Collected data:
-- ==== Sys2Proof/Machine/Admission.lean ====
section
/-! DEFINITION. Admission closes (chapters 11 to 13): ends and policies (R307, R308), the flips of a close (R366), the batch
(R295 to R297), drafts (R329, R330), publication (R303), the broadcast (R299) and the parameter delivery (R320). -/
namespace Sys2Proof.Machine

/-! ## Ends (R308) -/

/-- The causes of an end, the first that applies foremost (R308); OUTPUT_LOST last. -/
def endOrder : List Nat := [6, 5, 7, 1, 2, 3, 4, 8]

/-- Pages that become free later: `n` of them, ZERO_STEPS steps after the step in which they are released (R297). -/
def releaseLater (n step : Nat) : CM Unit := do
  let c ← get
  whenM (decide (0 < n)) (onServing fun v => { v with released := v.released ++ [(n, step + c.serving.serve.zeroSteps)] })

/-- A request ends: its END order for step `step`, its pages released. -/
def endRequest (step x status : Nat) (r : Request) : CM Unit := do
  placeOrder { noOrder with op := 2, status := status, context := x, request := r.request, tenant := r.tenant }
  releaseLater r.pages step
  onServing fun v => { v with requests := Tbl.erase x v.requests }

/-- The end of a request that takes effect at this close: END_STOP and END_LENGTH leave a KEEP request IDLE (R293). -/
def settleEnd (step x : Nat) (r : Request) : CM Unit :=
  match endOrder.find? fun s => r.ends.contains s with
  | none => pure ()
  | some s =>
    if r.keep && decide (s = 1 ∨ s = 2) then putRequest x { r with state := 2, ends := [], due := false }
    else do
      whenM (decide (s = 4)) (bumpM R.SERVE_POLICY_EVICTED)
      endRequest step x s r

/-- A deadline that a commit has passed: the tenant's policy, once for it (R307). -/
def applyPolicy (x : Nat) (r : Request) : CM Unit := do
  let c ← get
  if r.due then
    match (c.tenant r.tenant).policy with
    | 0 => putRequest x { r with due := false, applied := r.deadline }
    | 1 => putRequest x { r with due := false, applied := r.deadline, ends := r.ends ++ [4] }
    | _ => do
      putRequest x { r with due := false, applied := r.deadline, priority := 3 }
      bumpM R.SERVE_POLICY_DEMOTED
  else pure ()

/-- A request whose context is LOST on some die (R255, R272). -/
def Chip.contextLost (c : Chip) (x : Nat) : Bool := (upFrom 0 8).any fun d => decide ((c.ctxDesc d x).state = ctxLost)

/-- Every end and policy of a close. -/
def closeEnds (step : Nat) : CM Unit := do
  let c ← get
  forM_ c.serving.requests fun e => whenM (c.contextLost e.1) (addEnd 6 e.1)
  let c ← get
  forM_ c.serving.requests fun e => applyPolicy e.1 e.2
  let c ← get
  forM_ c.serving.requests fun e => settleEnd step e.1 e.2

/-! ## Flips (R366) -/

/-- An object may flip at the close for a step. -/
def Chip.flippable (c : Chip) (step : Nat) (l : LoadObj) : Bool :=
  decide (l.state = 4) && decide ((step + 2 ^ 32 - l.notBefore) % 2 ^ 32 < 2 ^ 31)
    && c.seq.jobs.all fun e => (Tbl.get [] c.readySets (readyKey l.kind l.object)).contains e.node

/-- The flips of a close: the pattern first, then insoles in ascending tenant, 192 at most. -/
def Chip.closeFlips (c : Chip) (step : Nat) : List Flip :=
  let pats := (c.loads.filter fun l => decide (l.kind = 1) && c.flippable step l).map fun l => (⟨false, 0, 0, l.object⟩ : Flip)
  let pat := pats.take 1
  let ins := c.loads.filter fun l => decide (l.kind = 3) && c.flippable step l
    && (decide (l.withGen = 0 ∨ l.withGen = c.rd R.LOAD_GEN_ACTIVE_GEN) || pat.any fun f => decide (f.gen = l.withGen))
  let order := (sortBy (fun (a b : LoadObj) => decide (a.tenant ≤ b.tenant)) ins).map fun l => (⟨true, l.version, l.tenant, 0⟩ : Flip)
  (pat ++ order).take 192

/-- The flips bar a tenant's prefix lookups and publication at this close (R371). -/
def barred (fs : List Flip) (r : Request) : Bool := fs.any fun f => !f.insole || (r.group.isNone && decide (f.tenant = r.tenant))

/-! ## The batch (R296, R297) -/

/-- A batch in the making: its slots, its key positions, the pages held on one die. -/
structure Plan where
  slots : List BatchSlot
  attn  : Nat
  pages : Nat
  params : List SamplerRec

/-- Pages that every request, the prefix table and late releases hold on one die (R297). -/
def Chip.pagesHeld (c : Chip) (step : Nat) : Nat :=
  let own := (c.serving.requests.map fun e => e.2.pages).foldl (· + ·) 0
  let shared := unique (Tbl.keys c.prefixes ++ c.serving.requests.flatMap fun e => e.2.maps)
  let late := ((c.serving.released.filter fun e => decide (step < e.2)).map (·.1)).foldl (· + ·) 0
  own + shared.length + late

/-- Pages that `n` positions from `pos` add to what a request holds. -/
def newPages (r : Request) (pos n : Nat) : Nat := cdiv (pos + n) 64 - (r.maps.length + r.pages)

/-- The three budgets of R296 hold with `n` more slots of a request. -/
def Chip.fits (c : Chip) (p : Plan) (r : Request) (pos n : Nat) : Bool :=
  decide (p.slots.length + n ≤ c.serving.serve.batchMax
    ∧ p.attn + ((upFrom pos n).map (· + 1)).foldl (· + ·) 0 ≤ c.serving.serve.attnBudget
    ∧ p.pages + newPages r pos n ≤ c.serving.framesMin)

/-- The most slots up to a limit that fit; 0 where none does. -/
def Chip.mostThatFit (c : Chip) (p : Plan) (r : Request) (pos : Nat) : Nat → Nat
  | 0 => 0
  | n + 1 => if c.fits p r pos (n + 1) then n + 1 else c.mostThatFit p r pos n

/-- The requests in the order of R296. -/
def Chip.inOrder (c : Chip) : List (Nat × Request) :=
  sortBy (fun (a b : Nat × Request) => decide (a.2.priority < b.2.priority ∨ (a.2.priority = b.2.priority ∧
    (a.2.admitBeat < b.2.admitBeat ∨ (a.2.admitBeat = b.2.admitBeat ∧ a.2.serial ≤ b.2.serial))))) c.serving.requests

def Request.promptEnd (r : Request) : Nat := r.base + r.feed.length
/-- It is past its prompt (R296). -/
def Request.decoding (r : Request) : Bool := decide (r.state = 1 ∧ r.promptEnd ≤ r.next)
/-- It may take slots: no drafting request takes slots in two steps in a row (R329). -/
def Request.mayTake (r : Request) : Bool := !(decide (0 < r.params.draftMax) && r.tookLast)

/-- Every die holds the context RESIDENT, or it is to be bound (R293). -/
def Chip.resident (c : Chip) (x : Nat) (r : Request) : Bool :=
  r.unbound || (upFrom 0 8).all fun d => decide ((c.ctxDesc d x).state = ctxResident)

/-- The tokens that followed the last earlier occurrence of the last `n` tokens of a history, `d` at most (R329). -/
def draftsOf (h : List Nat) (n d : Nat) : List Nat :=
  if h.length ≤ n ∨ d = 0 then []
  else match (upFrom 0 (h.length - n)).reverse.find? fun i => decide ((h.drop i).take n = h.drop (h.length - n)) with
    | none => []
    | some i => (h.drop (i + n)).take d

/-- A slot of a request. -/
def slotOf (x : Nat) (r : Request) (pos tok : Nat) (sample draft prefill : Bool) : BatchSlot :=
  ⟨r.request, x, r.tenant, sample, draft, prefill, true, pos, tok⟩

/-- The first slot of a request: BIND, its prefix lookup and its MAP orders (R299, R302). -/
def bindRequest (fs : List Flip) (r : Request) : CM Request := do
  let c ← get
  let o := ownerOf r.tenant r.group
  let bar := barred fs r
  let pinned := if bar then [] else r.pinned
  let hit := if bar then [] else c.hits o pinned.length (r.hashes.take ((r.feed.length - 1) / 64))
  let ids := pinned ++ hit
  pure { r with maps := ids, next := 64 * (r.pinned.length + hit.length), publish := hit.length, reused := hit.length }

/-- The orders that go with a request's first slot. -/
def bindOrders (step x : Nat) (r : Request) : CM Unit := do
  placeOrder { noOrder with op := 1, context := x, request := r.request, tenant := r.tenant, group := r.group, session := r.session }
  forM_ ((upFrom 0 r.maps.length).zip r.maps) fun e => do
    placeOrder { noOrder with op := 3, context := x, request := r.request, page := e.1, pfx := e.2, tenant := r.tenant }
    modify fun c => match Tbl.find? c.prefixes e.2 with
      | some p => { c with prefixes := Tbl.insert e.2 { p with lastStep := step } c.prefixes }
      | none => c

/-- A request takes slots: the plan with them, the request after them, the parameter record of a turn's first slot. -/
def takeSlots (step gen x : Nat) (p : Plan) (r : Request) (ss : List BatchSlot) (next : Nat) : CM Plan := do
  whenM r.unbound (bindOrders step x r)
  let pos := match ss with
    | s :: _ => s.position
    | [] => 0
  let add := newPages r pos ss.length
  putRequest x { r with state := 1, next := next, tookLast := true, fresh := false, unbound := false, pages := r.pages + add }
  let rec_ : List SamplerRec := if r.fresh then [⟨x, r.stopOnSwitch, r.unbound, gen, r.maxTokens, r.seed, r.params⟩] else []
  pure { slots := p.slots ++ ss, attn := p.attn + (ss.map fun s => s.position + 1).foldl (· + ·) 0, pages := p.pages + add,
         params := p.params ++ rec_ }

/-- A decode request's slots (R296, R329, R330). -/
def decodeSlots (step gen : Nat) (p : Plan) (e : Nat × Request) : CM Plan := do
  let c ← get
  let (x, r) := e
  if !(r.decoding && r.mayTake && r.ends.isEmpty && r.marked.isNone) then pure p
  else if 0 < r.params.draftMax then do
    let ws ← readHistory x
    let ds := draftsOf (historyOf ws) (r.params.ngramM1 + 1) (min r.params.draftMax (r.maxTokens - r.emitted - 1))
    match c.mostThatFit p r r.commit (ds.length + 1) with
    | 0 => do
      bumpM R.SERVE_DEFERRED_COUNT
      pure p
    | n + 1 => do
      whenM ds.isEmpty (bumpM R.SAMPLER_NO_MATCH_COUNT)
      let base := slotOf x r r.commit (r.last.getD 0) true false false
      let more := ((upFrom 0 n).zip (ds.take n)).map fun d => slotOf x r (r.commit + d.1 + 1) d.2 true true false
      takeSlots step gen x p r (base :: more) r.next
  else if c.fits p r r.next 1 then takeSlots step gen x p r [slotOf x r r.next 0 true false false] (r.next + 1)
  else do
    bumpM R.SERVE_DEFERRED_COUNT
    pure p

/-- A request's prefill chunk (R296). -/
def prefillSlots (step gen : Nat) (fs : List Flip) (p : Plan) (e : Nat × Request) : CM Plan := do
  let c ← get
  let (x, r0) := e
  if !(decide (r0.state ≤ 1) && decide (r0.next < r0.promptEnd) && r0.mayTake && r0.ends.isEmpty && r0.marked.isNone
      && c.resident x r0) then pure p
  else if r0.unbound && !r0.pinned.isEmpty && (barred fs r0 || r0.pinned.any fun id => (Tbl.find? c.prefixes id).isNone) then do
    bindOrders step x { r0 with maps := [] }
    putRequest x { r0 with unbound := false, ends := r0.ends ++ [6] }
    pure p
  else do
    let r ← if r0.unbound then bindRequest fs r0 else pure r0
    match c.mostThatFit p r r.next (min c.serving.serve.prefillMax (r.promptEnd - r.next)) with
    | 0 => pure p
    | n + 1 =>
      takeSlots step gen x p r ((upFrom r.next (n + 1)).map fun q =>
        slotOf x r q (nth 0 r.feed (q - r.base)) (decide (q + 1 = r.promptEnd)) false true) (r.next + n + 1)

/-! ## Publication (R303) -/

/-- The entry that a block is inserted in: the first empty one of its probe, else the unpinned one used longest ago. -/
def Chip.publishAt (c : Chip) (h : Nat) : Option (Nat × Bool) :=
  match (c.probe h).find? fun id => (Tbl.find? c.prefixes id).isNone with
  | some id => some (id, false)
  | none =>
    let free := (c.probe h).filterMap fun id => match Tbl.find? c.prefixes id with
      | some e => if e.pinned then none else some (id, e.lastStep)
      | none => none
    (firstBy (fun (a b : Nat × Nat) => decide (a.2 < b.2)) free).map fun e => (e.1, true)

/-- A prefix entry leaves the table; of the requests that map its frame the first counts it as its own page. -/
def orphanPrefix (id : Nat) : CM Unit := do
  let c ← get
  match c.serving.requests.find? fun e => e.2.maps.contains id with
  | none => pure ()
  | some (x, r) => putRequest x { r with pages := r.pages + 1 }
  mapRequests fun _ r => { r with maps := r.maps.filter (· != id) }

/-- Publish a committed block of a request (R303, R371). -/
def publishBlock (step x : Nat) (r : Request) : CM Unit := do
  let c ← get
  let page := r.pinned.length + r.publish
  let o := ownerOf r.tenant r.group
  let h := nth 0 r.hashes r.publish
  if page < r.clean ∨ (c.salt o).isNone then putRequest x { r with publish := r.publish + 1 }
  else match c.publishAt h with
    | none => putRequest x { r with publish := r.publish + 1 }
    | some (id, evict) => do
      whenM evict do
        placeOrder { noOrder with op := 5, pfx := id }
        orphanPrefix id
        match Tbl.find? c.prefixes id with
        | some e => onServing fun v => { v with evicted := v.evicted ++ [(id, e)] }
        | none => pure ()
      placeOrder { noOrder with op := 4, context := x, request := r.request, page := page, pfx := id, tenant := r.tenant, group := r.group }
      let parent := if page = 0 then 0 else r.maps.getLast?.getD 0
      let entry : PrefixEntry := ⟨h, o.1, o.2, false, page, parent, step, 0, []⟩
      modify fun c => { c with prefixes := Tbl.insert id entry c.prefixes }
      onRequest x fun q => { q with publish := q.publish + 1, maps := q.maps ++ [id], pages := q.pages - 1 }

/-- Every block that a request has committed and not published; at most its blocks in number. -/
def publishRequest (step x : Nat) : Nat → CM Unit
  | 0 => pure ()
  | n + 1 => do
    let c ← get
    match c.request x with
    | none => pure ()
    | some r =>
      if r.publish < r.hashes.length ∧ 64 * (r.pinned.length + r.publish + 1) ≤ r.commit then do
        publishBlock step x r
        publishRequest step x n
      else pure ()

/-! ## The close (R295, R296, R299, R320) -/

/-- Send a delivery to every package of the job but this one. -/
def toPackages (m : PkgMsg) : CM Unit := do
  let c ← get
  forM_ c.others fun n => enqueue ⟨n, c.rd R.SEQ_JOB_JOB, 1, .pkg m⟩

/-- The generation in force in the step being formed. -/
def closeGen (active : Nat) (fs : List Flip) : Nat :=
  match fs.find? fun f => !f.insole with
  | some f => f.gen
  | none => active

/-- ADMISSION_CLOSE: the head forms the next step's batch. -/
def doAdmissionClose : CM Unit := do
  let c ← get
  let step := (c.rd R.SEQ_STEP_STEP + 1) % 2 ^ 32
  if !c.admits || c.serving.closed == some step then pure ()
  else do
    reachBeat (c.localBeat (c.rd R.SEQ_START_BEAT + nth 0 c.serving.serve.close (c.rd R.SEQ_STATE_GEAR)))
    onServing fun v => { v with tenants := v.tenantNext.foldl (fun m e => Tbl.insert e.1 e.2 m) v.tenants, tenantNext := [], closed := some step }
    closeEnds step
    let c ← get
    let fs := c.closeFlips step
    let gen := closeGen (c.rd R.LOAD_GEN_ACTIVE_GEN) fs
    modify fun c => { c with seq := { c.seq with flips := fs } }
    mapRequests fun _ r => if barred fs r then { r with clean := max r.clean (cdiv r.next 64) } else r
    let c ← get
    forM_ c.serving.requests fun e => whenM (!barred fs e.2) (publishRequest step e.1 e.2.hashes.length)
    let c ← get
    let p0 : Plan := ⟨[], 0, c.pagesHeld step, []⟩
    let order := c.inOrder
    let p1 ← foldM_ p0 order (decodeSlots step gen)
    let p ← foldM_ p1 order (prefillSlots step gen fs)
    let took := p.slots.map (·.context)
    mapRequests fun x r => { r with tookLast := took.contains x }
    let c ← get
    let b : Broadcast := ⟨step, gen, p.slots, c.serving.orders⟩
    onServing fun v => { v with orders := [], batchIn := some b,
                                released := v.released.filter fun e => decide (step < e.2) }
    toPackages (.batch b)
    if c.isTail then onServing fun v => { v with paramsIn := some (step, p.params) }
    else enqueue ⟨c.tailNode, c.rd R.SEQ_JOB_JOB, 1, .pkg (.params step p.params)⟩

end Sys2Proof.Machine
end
---
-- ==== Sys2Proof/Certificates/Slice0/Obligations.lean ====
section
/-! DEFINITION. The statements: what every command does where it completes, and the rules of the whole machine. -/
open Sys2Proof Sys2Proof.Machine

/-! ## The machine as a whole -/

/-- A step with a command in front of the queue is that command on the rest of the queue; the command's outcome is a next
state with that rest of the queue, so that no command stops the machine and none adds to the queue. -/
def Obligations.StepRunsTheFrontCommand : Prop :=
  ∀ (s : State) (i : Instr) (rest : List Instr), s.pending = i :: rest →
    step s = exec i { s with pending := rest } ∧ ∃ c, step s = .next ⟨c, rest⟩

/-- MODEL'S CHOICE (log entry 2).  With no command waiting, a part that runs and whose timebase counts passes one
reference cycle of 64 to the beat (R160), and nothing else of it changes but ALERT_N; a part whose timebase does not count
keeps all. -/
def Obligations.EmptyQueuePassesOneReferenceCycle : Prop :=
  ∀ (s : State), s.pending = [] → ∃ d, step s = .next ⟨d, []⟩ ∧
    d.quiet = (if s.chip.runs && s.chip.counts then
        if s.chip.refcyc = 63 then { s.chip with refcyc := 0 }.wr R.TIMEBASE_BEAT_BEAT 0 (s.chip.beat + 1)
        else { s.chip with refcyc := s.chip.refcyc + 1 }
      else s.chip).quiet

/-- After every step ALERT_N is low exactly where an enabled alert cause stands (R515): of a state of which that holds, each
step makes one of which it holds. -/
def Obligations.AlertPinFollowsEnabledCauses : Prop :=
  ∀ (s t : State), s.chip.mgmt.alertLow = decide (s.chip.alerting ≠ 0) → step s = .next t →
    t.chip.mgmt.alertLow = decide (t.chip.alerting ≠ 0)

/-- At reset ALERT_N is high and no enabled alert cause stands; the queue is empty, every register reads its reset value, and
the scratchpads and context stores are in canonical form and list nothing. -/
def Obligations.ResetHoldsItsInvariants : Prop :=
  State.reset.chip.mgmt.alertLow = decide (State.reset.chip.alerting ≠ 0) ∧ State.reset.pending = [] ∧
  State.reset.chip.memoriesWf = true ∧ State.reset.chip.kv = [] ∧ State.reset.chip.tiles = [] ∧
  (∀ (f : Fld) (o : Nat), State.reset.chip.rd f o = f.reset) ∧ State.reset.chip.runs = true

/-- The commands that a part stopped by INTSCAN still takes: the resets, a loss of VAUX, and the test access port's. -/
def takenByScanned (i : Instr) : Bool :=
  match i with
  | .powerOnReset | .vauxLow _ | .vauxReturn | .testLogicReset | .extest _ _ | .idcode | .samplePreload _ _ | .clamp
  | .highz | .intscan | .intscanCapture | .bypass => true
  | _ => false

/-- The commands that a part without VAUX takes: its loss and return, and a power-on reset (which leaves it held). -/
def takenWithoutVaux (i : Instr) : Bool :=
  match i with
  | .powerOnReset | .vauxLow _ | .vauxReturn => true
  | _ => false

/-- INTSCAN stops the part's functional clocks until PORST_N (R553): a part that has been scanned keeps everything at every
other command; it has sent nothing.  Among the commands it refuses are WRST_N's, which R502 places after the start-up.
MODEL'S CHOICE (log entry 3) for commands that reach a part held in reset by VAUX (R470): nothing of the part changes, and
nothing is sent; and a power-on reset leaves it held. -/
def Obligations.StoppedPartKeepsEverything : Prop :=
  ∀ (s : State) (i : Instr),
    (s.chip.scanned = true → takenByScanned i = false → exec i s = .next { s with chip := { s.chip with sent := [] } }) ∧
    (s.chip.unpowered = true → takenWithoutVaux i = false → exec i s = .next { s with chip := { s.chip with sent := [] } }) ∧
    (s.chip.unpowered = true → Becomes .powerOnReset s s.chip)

[Task to carry out]: In the data above, start at the line that has "v with requests", stop after the line that has "endRequest step x s r", and print every line in between exactly as it stands.

[Exercise result]:
  onServing fun v => { v with requests := Tbl.erase x v.requests }

/-- The end of a request that takes effect at this close: END_STOP and END_LENGTH leave a KEEP request IDLE (R293). -/
def settleEnd (step x : Nat) (r : Request) : CM Unit :=
  match endOrder.find? fun s => r.ends.contains s with
  | none => pure ()
  | some s =>
    if r.keep && decide (s = 1 ∨ s = 2) then putRequest x { r with state := 2, ends := [], due := false }
    else do
      whenM (decide (s = 4)) (bumpM R.SERVE_POLICY_EVICTED)
      endRequest step x s r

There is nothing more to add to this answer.